Task instructions: Reproduce each line of the entries that carries "enableTx".

Supplied material:
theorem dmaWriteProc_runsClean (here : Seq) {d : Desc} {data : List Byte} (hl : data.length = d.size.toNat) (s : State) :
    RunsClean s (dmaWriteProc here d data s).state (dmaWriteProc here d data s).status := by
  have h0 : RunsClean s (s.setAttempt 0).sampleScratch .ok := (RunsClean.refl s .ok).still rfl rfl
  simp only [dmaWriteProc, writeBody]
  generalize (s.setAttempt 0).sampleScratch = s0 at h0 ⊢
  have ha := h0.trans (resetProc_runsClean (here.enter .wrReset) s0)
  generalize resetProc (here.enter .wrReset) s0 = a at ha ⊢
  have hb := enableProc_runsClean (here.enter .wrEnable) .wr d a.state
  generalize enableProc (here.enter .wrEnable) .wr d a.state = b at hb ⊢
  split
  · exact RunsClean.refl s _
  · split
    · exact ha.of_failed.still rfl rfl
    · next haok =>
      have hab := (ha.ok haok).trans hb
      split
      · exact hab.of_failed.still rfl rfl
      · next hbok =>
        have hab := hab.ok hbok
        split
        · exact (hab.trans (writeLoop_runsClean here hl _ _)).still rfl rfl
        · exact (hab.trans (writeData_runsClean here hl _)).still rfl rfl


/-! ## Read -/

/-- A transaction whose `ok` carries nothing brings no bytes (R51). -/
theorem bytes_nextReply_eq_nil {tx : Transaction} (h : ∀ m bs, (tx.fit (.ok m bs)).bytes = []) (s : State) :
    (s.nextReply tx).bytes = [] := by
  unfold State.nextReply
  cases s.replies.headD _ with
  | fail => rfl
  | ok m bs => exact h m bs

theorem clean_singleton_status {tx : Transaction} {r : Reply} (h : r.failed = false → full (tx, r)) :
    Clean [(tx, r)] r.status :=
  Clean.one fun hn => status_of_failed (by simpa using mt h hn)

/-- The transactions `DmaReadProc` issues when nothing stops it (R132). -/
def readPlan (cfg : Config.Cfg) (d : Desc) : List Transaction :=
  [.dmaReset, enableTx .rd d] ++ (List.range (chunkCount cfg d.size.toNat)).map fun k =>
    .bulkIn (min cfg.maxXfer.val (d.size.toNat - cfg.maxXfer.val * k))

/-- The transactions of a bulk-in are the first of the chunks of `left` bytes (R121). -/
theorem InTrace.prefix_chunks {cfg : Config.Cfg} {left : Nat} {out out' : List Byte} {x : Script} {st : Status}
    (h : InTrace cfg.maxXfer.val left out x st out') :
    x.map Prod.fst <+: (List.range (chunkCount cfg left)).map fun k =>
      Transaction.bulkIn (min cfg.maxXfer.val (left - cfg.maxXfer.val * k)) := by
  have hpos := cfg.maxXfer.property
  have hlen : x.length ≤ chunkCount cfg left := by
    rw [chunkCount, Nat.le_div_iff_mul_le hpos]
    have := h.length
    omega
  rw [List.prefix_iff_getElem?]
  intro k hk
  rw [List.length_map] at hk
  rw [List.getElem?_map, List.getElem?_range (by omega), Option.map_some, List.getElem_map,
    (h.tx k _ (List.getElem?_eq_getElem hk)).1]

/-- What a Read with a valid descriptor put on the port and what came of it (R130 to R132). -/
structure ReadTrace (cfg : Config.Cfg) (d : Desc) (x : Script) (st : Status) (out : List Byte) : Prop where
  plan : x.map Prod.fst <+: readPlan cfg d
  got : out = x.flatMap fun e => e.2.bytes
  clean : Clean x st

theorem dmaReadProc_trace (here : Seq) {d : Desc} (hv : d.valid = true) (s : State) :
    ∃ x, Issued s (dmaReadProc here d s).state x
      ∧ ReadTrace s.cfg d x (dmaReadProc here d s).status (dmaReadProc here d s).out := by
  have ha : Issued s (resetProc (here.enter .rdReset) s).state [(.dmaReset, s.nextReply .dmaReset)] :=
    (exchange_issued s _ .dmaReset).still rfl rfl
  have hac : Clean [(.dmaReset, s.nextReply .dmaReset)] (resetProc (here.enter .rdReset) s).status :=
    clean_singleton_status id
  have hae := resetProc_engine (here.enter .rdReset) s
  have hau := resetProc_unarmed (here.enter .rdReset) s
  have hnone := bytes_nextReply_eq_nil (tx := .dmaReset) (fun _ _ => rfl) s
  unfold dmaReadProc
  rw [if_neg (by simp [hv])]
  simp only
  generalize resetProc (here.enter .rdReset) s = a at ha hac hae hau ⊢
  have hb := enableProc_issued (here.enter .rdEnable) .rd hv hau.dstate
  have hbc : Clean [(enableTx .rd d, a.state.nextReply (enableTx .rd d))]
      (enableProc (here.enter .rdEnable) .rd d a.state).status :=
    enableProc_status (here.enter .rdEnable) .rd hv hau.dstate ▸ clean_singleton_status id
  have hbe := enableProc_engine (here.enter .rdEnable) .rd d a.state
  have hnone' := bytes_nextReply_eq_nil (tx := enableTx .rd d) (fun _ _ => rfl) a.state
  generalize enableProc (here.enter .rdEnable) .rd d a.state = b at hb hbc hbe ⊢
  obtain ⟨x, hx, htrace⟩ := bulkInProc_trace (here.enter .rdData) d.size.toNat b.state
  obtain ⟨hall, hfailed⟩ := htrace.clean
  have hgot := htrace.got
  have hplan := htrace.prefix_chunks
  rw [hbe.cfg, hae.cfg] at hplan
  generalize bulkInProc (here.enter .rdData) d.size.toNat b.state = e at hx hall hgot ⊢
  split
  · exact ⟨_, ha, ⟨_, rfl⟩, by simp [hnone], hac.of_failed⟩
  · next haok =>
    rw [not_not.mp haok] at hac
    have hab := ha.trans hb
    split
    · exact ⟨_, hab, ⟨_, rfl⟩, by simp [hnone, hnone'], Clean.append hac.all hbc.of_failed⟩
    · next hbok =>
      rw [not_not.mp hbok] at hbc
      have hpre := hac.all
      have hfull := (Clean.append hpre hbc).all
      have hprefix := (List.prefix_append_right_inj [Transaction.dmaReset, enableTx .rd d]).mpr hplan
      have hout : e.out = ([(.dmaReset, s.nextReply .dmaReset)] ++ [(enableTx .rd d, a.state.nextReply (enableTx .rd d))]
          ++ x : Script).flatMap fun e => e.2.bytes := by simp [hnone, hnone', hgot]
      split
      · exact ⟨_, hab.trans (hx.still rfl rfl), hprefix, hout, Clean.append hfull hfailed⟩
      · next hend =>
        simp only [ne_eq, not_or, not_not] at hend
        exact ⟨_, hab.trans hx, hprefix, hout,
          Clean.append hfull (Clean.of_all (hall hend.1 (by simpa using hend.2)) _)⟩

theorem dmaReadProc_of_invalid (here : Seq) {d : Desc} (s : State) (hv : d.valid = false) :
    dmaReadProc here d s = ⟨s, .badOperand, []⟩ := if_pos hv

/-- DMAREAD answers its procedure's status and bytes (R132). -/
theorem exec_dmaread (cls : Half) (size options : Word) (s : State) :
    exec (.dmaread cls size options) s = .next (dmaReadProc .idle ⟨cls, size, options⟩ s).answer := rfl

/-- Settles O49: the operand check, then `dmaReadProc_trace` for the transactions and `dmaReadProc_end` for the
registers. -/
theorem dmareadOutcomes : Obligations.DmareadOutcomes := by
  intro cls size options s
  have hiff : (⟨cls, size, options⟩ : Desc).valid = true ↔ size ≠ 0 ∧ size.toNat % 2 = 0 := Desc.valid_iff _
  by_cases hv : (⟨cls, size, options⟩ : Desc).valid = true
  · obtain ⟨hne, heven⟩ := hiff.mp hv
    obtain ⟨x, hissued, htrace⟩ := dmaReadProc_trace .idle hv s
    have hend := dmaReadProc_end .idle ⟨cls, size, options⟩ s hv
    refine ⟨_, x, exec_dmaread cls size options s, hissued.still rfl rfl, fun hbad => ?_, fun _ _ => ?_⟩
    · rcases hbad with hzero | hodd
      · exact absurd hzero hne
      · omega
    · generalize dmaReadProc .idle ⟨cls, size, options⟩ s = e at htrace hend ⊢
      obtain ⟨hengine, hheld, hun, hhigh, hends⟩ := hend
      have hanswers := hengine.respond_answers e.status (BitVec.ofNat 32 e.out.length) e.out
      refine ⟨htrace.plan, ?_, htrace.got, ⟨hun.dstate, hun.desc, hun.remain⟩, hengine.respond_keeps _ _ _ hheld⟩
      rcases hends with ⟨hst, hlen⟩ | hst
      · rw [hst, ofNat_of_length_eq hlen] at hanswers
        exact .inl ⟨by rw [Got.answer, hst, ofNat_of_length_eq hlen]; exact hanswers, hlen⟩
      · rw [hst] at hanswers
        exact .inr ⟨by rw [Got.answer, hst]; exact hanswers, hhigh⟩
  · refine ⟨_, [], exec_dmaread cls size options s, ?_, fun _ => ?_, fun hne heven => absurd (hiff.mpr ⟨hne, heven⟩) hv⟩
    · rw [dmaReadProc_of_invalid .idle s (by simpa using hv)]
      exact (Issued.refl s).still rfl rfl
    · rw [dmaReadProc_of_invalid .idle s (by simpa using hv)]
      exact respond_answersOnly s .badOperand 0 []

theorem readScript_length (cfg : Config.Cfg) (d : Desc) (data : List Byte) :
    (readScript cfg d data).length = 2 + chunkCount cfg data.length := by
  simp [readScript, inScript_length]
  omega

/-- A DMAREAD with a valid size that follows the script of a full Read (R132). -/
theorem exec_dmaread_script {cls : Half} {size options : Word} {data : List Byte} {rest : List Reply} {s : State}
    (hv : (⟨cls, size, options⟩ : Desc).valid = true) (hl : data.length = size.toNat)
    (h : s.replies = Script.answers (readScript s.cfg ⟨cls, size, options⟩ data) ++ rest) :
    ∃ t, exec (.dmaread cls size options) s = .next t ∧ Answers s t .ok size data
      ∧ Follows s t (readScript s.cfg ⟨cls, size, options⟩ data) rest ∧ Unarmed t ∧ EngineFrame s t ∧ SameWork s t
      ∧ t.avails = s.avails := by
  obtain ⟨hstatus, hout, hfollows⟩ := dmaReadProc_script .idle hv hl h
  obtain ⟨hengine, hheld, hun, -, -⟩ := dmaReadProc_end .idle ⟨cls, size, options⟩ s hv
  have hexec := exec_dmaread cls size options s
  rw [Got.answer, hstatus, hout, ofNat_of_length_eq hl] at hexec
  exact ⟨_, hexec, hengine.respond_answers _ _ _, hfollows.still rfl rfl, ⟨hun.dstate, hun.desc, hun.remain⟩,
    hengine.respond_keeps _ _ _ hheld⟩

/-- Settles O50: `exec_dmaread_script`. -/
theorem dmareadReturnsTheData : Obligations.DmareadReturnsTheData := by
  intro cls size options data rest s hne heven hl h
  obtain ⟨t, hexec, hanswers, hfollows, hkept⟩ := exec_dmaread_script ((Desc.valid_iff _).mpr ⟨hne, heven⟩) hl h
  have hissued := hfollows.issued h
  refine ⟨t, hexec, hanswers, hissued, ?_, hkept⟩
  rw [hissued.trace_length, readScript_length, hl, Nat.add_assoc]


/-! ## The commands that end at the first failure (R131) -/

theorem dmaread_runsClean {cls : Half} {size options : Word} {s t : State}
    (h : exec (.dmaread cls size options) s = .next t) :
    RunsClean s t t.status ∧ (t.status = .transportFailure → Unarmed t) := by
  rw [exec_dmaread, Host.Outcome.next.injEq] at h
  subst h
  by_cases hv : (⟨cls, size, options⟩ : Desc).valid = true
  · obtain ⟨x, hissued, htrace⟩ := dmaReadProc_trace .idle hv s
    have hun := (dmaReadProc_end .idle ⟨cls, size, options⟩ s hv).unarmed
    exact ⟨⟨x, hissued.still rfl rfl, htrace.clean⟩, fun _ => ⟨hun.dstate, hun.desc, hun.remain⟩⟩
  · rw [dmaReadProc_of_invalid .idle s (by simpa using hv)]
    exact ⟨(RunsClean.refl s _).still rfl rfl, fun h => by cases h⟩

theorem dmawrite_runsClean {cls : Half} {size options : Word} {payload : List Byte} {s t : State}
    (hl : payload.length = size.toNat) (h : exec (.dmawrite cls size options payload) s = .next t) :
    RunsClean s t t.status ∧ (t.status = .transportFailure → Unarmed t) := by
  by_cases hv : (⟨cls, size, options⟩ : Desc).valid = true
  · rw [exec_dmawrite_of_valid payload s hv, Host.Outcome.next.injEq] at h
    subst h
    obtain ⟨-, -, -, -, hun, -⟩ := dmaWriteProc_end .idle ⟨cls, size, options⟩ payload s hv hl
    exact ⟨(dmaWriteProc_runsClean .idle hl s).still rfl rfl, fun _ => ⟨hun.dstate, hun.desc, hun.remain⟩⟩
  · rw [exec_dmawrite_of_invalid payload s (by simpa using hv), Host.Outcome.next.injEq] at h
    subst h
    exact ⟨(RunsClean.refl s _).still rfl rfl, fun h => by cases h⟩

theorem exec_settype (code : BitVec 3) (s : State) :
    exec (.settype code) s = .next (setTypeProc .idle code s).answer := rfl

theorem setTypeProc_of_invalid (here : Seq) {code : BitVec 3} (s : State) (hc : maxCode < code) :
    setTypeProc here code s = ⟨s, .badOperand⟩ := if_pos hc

Exercise output:
  [.dmaReset, enableTx .rd d] ++ (List.range (chunkCount cfg d.size.toNat)).map fun k =>
  have hbc : Clean [(enableTx .rd d, a.state.nextReply (enableTx .rd d))]
  have hnone' := bytes_nextReply_eq_nil (tx := enableTx .rd d) (fun _ _ => rfl) a.state
      have hprefix := (List.prefix_append_right_inj [Transaction.dmaReset, enableTx .rd d]).mpr hplan
      have hout : e.out = ([(.dmaReset, s.nextReply .dmaReset)] ++ [(enableTx .rd d, a.state.nextReply (enableTx .rd d))]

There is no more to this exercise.